Thank the zrf posted
An upcoming new standards will enable cell phones, computer makers have the opportunity to eliminate the user’s password theft problem. Although our life is full of all kinds of passwords, but used to protect network account is not secure. Eliminate passwords or reducing the use of passwords, will significantly enhance the safety factor of the Internet.
At present, by companies such as PayPal and associations formed by the “FIDO Union” has published a series of technical standards, would effectively reduce the reliance on passwords, so more on a higher level networks account security.
According to FIDO Union standards, using physical Mullington method to login account, password in the authentication process, Mullington equipment will play a more crucial role. FIDO Federal Chief Information Security Officer Michael Barrett said: “consumer voucher can by guessing, network password stealing credit certificates obtained, phishing and other technical means. FIDO Union appears crucial, crucial because FIDO user password credential storage devices, cyber crime more difficult to get this information, more difficult to carry out cyber-crime. ”
After joining the League of FIDO, computer and mobile phone manufacturers in their devices implanted in a security chip (and now the vast majority of computers are built the chip) to ensure that user accounts, security of information, individual users can also purchase the corresponding technical hardware devices, such as fingerprint readers. Barrett said that this open standard, any company can use and sell devices that match the criteria, so that you can broaden the scope of use of new security technologies to gradually replace “password” in the field of security of personal account status.
Join FIDO Union the enterprise to select one or two passwords, or completely opt out of passwords. Nok Nok laboratories President Phil Dunkerberger said: “(with FIDO standards) finally get rid of the struggle we have decades of passwords. “Nok Nok laboratory recently raised $ 15 million, develop FIDO certified standard security software.
FIDO is an objective of the Union in the better use of computer hardware have come with little-used safety equipment. The vast majority of desktop computers, notebook and a handful of Tablet PC is equipped with a TPM chip is designed to identity. FIDO also allows mobile phone manufacturing business function of NFC technology to achieve the TPM chip. It is understood that ARM and Intel Corporation have hospitals in the next development for mobile phones and tablet computers similar to TPM technology.
Security experts have repeatedly stressed that two-factor authentication (that is, the first step to traditional passwords, part for the physical device certification) the importance, but there are very few users will use the verification steps, only a game player, banks, large companies will adopt two-factor authentication methods. Like Google, Dropbox, Facebook and other companies to provide two-factor authentication measures, but only a very small percentage of users will use.
Enterprise if FIDO authentication method you want to use, you only need to install validation software on the server, and then install the plug-in on the client and staff computer, or install an enterprise application on their mobile phones.
FIDO more secure authentication when authenticating the user.

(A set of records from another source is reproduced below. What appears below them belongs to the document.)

-- ==== Sys2Proof/Machine/Turbo.lean ====
section
/-! DEFINITION. The turbo code of TS 36.212 §5.1.3.2, its encoder and the iterations of its decoder (07_trellis_engine.md, R182;
08_transmit_chain.md, R204; the standard's formulas PRESUMED, log entry 43). -/

namespace Sys2Proof.Machine

/-! ### The constituent code -/

/-- The register input of a constituent encoder in state s1 + 2 s2 + 4 s3, its newest place first: feedback 1 + D² + D³. -/
def rscIn (s : Nat) (c : Bool) : Bool := (c != bitAt s 1) != bitAt s 2
/-- Its parity bit: 1 + D + D³. -/
def rscOut (s : Nat) (c : Bool) : Bool := (rscIn s c != bitAt s 0) != bitAt s 2
/-- Its next state. -/
def rscNext (s : Nat) (c : Bool) : Nat := (2 * s + boolNat (rscIn s c)) % 8

/-- The bit that feeds a 0 into the register: the tail's systematic bit. -/
def rscTail (s : Nat) : Bool := bitAt s 1 != bitAt s 2

/-- The parity bits of a sequence, and the state it ends in. -/
def rscRun (bits : List Bool) : List Bool × Nat :=
  bits.foldl (fun (a : List Bool × Nat) c => (a.1 ++ [rscOut a.2 c], rscNext a.2 c)) (([] : List Bool), 0)

/-- The three tail bits and their parity. -/
def rscEnd (s : Nat) : List Bool × List Bool :=
  let r := (List.range 3).foldl (fun (a : List Bool × List Bool × Nat) _ =>
    let c := rscTail a.2.2
    (a.1 ++ [c], a.2.1 ++ [rscOut a.2.2 c], rscNext a.2.2 c)) (([] : List Bool), ([] : List Bool), s)
  (r.1, r.2.1)

/-- The interleaver: place `i` takes bit f1 i + f2 i² modulo K. -/
def qpp (k i : Nat) : Nat :=
  match qppTable.find? (fun r => r.1 == k) with
  | some (_, f1, f2) => (f1 * i + f2 * i * i) % k
  | none => i

/-- Where the tail's bits stand in the three streams: for stream and place K to K + 3, the encoder, whether it is its parity,
and which of the three. -/
def tailPlace (stream i : Nat) : Nat × Bool × Nat :=
  let t := 3 * (i % 2) + stream
  (i / 2, t % 2 == 1, t / 2)

/-- Stream 0, 1 or 2 of a code block with its tail: K + 4 bits. -/
def turboStreams (bits : List Bool) : List (List Bool) :=
  let k := bits.length
  let a := bits.toArray
  let inner := (List.range k).map (fun i => a.getD (qpp k i) false)
  let r1 := rscRun bits
  let r2 := rscRun inner
  let ends := [rscEnd r1.2, rscEnd r2.2]
  let tail := fun (stream : Nat) => (List.range 4).map (fun i =>
    let p := tailPlace stream i
    let e := ends.getD p.1 ([], [])
    (if p.2.1 then e.2 else e.1).getD p.2.2 false)
  [bits ++ tail 0, r1.1 ++ tail 1, r2.1 ++ tail 2]

/-! ### Half-iterations (R182) -/

/-- A metric below every other: a state that is not reached. -/
def noMetric : Int := -(2 ^ 40)

/-- A branch's metric: a value counts where its bit is 0. -/
def turboBranch (x p : Int) (c z : Bool) : Int := (if c then 0 else x) + (if z then 0 else p)

/-- The forward metrics after a stage. -/
def turboAhead (ms : List Int) (x p : Int) : List Int :=
  (List.range 8).map (fun t =>
    ((List.range 8).flatMap (fun s => [false, true].filterMap (fun c =>
      if rscNext s c = t then some (ms.getD s noMetric + turboBranch x p c (rscOut s c)) else none))).foldl max (2 * noMetric))

/-- The backward metrics before a stage. -/
def turboBack (ms : List Int) (x p : Int) : List Int :=
  (List.range 8).map (fun s =>
    max (ms.getD (rscNext s false) noMetric + turboBranch x p false (rscOut s false))
      (ms.getD (rscNext s true) noMetric + turboBranch x p true (rscOut s true)))

/-- The a-posteriori value of a stage between its forward and backward metrics. -/
def turboValue (am bm : List Int) (x p : Int) : Int :=
  let best := fun (c : Bool) => ((List.range 8).map (fun s =>
    am.getD s noMetric + turboBranch x p c (rscOut s c) + bm.getD (rscNext s c) noMetric)).foldl max (4 * noMetric)
  best false - best true

/-- What one half-iteration leaves: the values, and the metrics at the ends of its windows. -/
structure HalfIter where
  vals : List Int
  ahead : List (List Int)
  back : List (List Int)
deriving DecidableEq, Repr

/-- The windows of a block (R182): min(16, K/8), each of as many stages as the longest must have. -/
def turboWindows (k : Nat) : Nat × Nat := let w := Nat.min 16 (k / 8); (w, ceilDiv k (Nat.max 1 w))

/-- A half-iteration: `xs` systematic values with what the other decoder gave, `ps` parity values, `tail` the tail's pairs, and the
metrics at the windows' ends from the iteration before (R182). -/
def halfIter (xs ps : List Int) (tail : List (Int × Int)) (ahead back : List (List Int)) : HalfIter :=
  let w := turboWindows xs.length
  let even := List.replicate 8 (0 : Int)
  let zero := (0 : Int) :: List.replicate 7 noMetric
  let ended := tail.foldr (fun t ms => turboBack ms t.1 t.2) zero
  let pairs := xs.zip ps
  let parts := (List.range w.1).map (fun i =>
    let st := (pairs.drop (i * w.2)).take w.2
    let a0 := if i = 0 then zero else ahead.getD (i - 1) even
    let b1 := if (i + 1) * w.2 < xs.length then back.getD (i + 1) even else ended
    let fw := st.foldl (fun (acc : List (List Int) × List Int) x => (acc.1 ++ [acc.2], turboAhead acc.2 x.1 x.2)) (([] : List (List Int)), a0)
    let bw := st.foldr (fun x (acc : List (List Int) × List Int) => (acc.2 :: acc.1, turboBack acc.2 x.1 x.2)) (([] : List (List Int)), b1)
    (((fw.1.zip bw.1).zip st).map (fun y => turboValue y.1.1 y.1.2 y.2.1 y.2.2), fw.2, bw.2))
  { vals := parts.flatMap (fun p => p.1), ahead := parts.map (fun p => p.2.1), back := parts.map (fun p => p.2.2) }

/-- What is handed to the other decoder: the value less what went in, 7 bits, times ESCALE/16, truncated toward zero (R182). -/
def extrinsic (scale : Nat) (v x : Int) : Int := ((clampInt (-63) 63 (v - x)) * (scale : Int)).tdiv 16

/-- What the iterations so far have left: the 9-bit a-posteriori values in order, what decoder 2 gave decoder 1, the windows'
ends, and whether the hard decisions of the last two half-iterations agree. -/
structure TurboRun where
  vals : List Int
  given : List Int
  one : HalfIter
  two : HalfIter
  agree : Bool
deriving DecidableEq, Repr

/-- Before the first iteration. -/
def turboStart (k : Nat) : TurboRun :=
  { vals := List.replicate k 0, given := List.replicate k 0, one := ⟨[], [], []⟩, two := ⟨[], [], []⟩, agree := false }

/-- One full iteration (R182): `streams` the 6-bit channel values of the three streams, tails included. -/
def turboIter (k scale : Nat) (streams : Nat → Nat → Int) (r : TurboRun) : TurboRun :=
  let tail := fun (enc : Nat) => (List.range 3).map (fun t =>
    let at_ := fun (par : Bool) =>
      ((List.range 3).flatMap (fun s => (List.range 4).map (fun i => (s, i)))).find? (fun p => tailPlace p.1 p.2 == (enc, par, t))
    let v := fun (o : Option (Nat × Nat)) => match o with | some p => streams p.1 (k + p.2) | none => 0
    (v (at_ false), v (at_ true)))
  let sys := (List.range k).map (streams 0)
  let order := (List.range k).map (qpp k)
  let x1 := (sys.zip r.given).map (fun p => p.1 + p.2)
  let h1 := halfIter x1 ((List.range k).map (streams 1)) (tail 0) r.one.ahead r.one.back
  let e1 := ((h1.vals.zip x1).map (fun p => extrinsic scale p.1 p.2)).toArray
  let sa := sys.toArray
  let x2 := order.map (fun i => sa.getD i 0 + e1.getD i 0)
  let h2 := halfIter x2 ((List.range k).map (streams 2)) (tail 1) r.two.ahead r.two.back
  let back := fun (xs : List Int) => ((order.zip xs).foldl (fun (a : Array Int) p => a.setIfInBounds p.1 p.2) (List.replicate k (0 : Int)).toArray).toList
  let v2 := back h2.vals
  { vals := v2.map (clampInt (-255) 255)
    given := back ((h2.vals.zip x2).map (fun p => extrinsic scale p.1 p.2))
    one := h1
    two := h2
    agree := (h1.vals.map (fun v => decide (v < 0))) == v2.map (fun v => decide (v < 0)) }

end Sys2Proof.Machine
end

Traditional authentication methods require the client to send the password to the remote server’s password database is checked against, but there are risks of interception and interpretation. And password stored on a remote server, if the Super Admin account has been stolen, the loss is not only a user’s password. Last month Twitter passwords stolen, that is all.
In FIDO’s certification process, any password will not be sent, but in mobile phones, computer software processing. After verification, sending the key software to log on to the server, do not save any login information. At the same time, landing key sent by the server to inform the user equipment “has been certified”.
FIDO Ramesh Kesanupalli said that one of the co-founder of the League, “all in one device, the password handling, if the hackers to steal passwords, you must put the device stolen. ”
FIDO introduced certification standards have attracted the attention of hackers. According to the research firm IDC’s information, “according to such a large system will certainly attract many hackers to find vulnerabilities. Once compromised, FIDO systems would be finished. ”
In order to form a large enough influence, FIDO needs more companies to join. “Joining PayPal, will bring enough attention to FIDO. “FIDO now Union major in the discussion of technical issues, about how business will be discussed in the future.